Entries provided Block Start
/-- The slot a reply belongs to, if its generation matches. -/
def Core.sbReplySlot (c : Core) (tag : Nat) : Option (Nat × SbSlot) :=
  match (c.engine 6).slot (tag % 16) with
  | some sl => if sl.gen % 16 = tag / 16 % 16 then some (tag % 16, sl) else none
  | none => none

/-- Takes a slot for a request of an entry: the request leaves the list, and the entry has one more
outstanding. -/
def Core.sbTake (c : Core) (n : Nat) (r : SbActive) (sl : SbSlot) : Core :=
  let e := c.engine 6
  let c := c.setEngine 6 { e with slots := SMap.set (fun _ => none) e.slots n (some sl), gen := e.gen + 1 }
  c.sbUpd r.id fun r => { r with todo := r.todo.tail, out := r.out + 1, started := true }

/-- Writes bytes that a request received into scratch or the program store, or keeps them as part of
a stream; a disturbed entry writes free values (R55), and a shared word is left free (R77). -/
def Core.sbDeliver (env : CoreEnv) (c : Core) (r : SbActive) (a : Nat) (l : List Byte) : Core :=
  if r.kind = .pload then { c with pstore := Mem.write c.pstore a l }
  else if r.kind = .get ∧ r.cmd.z then c
  else if r.tainted then c.freeWrite env a l
  else c.write env a l r.shared

/-- The bytes of a list that do not lie in a poisoned 64 B line: pairs of offset and byte. -/
def cleanBytes (addr : Nat) (poison : List Nat) : Nat → List Byte → List (Nat × Byte)
  | _, [] => []
  | i, b :: t =>
    let rest := cleanBytes addr poison (i + 1) t
    if poison.contains ((addr % 64 + i) / 64) then rest else (i, b) :: rest

/-- Received data goes to its place, byte by byte where a line is poisoned (R193, R226). -/
def Core.sbData (env : CoreEnv) (c : Core) (r : SbActive) (pc : SbPiece) (p : Pkt) : Core :=
  if p.poison.isEmpty then
    let c := c.sbDeliver env r pc.scr p.data
    c.sbUpd r.id fun r => { r with
      bytes := r.bytes + p.data.length,
      stream := if r.kind = .get ∧ r.cmd.z then setRange r.stream pc.scr p.data else r.stream }
  else
    let good := cleanBytes p.addr p.poison 0 p.data
    let c := good.foldl (fun c (i, b) => c.sbDeliver env r (pc.scr + i) [b]) c
    c.sbUpd r.id fun r => { r.fail 5 pc.mem with bytes := r.bytes + good.length }
where
  /-- Bytes of a list replaced from an index; the list grows with zeros as needed. -/
  setRange (l : List Byte) (i : Nat) (d : List Byte) : List Byte :=
    (l ++ List.replicate (i + d.length - l.length) 0#8).take i ++ d ++ l.drop (i + d.length)

/-- A collective holds every chunk of its result. -/
def collDone (red : Nat) (r : SbActive) : Bool :=
  decide ((collBytes red r.cmd.len + 255) / 256 ≤ r.got.length)

/-- What an entry needs to know of its context: its format, and how many legs multicast each of the chunks that this
core is the origin of. -/
structure CtxInfo where
  red : Nat
  legs : Nat
  deriving DecidableEq, Repr

/-- Has every request of an entry ended? A collective also waits for its result, and at the origin of a multicast for
the tail acknowledgements of its chunks (R117, R188). -/
def SbActive.finished (r : SbActive) (x : CtxInfo) : Bool :=
  r.todo.isEmpty && decide (r.out = 0) && r.faulted.isNone &&
    (decide (r.kind ≠ .coll) || decide (r.err ≠ 0) || r.efault.isSome ||
      (collDone x.red r && decide (x.legs * ((collBytes x.red r.cmd.len + 255) / 256) ≤ r.tails)))

/-- Does an entry end on a fault rather than complete (R48, R119, R120)? -/
def SbActive.faults (r : SbActive) : Bool := r.efault.isSome || (decide (r.err ≠ 0) && (!r.cmd.st || decide (r.kind = .msg)))

/-- The unpacked bytes of a `springbok.get` with z = 1, and whether its stream is corrupt (R120): the bytes are then
those of the chunks before (R115). -/
def SbActive.unpacked (r : SbActive) : List Byte × Bool :=
  if r.kind = .get ∧ r.cmd.z ∧ r.err = 0 then
    let (l, bad) := unpackChunks (64 * r.cmd.sPitch) r.stream.length r.stream
    (l.flatten, bad)
  else ([], false)

/-- Writes what a `springbok.get` with z = 1 unpacked (R120). -/
def Core.sbUnpack (env : CoreEnv) (c : Core) (r : SbActive) : Core :=
  let un := r.unpacked.1
  if un.isEmpty then c
  else if r.tainted then c.freeWrite env r.cmd.sAddr un
  else c.write env r.cmd.sAddr un r.shared

/-- The bytes that an entry has moved (R119, R123): those unpacked by a get with z = 1, those of the stream of a put
with z = 1, and the bytes of a cput with z = 1 once its stream has arrived whole. -/
def SbActive.doneBytes (r : SbActive) : Nat :=
  if r.cmd.z then
    match r.kind with
    | .get => r.unpacked.1.length
    | .put => if r.err = 0 ∧ r.efault.isNone then r.stream.length else r.bytes
    | .cput => if r.err = 0 ∧ r.efault.isNone ∧ r.todo.isEmpty ∧ r.out = 0 then r.cmd.len else 0
    | _ => r.bytes
  else r.bytes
Entries provided Block End
> Description of the task
Of the records above, copy each line that includes "shared".

> Output of the task
a stream; a disturbed entry writes free values (R55), and a shared word is left free (R77). -/
  else c.write env a l r.shared
  else c.write env r.cmd.sAddr un r.shared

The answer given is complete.